**Task:** Please output the section of the listing below that opens with the line containing "state := .powering, pwrEn" and closes with the line containing "identifies n u", exactly and with nothing else.

• • •

/-! ## The slot timer and the drains -/

/-- An expiry acts only in the state that started the timer (R3). Time until a moment leaves the tracker, the control port
and every slot that is not IDENTIFYING as they are, but for the level of its SBDAT; that it passes with an expiry that
lies ahead is the model's choice (log 5). -/
def Obligations.ExpiriesActOnlyInTheirState : Prop :=
  ∀ (s : State) (n : SlotId),
    ((s.slot n).state ≠ .seating → exec (.debounceExpiry n) s = .next s) ∧
    ((s.slot n).state ≠ .powering → exec (.powerLimitExpiry n) s = .next s) ∧
    ((s.slot n).state ≠ .probing → exec (.probeLimitExpiry n) s = .next s) ∧
    ((s.slot n).state ≠ .settling → exec (.rampStepExpiry n) s = .next s) ∧
    ((s.slot n).state ≠ .holding → exec (.holdLimitExpiry n) s = .next s) ∧
    ((s.slot n).state ≠ .grace → exec (.graceExpiry n) s = .next s) ∧
    ((s.slot n).state ≠ .retiring → exec (.drainLimitExpiry n) s = .next s) ∧
    ((s.slot n).state ≠ .vacating → exec (.vacatingDrainLimitExpiry n) s = .next s) ∧
    ∀ m, (s.reach m).now = max s.now m ∧ (s.reach m).trk = s.trk ∧ (s.reach m).ctl = s.ctl ∧
      (s.reach m).params = s.params ∧ (s.reach m).attachSel = s.attachSel ∧ (s.reach m).pending = s.pending ∧
      ((s.slot n).state ≠ .identifying →
        (s.reach m).slot n = { s.slot n with sbdatLow := ((s.reach m).slot n).sbdatLow })

/-- The debounce expiring in SEATING powers the slot: POWERING with the power limit started, or IDENTIFYING at once where
PWR_GOOD is up already, with an identity job handed over (R9, R10, R33). -/
def Obligations.DebounceExpiryPowers : Prop :=
  ∀ (s : State) (n : SlotId), (s.slot n).state = .seating →
    ((s.slot n).pwrGood = false →
      ∃ u t, u = s.reach (s.slot n).timer.due ∧ exec (.debounceExpiry n) s = .next t ∧ t.now = u.now ∧
        slotBecomes n u t { u.slot n with
          state := .powering, pwrEn := true, removeOk := false,
          timer := .running u.now (s.params.powerLimit * 1000) }) ∧
    ((s.slot n).pwrGood = true →
      ∃ u t, u = s.reach (s.slot n).timer.due ∧ exec (.debounceExpiry n) s = .next t ∧
        identifies n u t { u.slot n with
          state := .identifying, pwrEn := true, removeOk := false, timer := .stopped } ∧
        ringNoticed n u.ring t.ring)

/-- The expiries and outcomes that fault a slot before it has traffic: the power limit in POWERING, the probe limit in
PROBING, a link down in PROBING and a fault outcome of the probe, LANE with its mask (R6, R10, R13, R51). The model's
choices: the NO_BLADE answers of the cancelled jobs stand before FAULTED (log 40), and of these the running job's before
those of the queued ones (log 20). -/
def Obligations.FaultsBeforeTraffic : Prop :=
  ∀ (s : State) (n : SlotId),
    ((s.slot n).state = .powering →
      ∃ u t, u = s.reach (s.slot n).timer.due ∧ exec (.powerLimitExpiry n) s = .next t ∧ t.now = u.now ∧
        shutsDown n u t ((u.slot n).faulted .powerTimeout)
          (.faulted n (s.slot n).incarnation (s.slot n).forced 0 .powerTimeout 0)) ∧
    ((s.slot n).state = .probing →
      ∃ u t, u = s.reach (s.slot n).timer.due ∧ exec (.probeLimitExpiry n) s = .next t ∧ t.now = u.now ∧
        shutsDown n u t ((u.slot n).faulted .probeTimeout)
          (.faulted n (s.slot n).incarnation (s.slot n).forced 0 .probeTimeout 0)) ∧
    ((s.slot n).state = .probing → (s.slot n).linkEn = true → (s.slot n).linkUp = true →
      ∃ t, exec (.linkDown n) s = .next t ∧ t.now = s.now ∧
        shutsDown n s t ((s.slot n).faulted .link)
          (.faulted n (s.slot n).incarnation (s.slot n).forced 0 .link 0)) ∧
    (∀ o c mask, ((o = .laneMismatch ∧ c = .lane ∧ mask = (s.slot n).laneMask) ∨
        (o = .wrongKey ∧ c = .key ∧ mask = 0) ∨ (o = .glitchLimit ∧ c = .glitch ∧ mask = 0)) →
      (s.slot n).state = .probing → (s.slot n).outcome = some o →
      ∃ t, exec (.probeFault n) s = .next t ∧ t.now = s.now ∧
        shutsDown n s t ((s.slot n).faulted c)
          (.faulted n (s.slot n).incarnation (s.slot n).forced 0 c mask))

• • •

**Answer to this task:**
          state := .powering, pwrEn := true, removeOk := false,
          timer := .running u.now (s.params.powerLimit * 1000) }) ∧
    ((s.slot n).pwrGood = true →
      ∃ u t, u = s.reach (s.slot n).timer.due ∧ exec (.debounceExpiry n) s = .next t ∧
        identifies n u t { u.slot n with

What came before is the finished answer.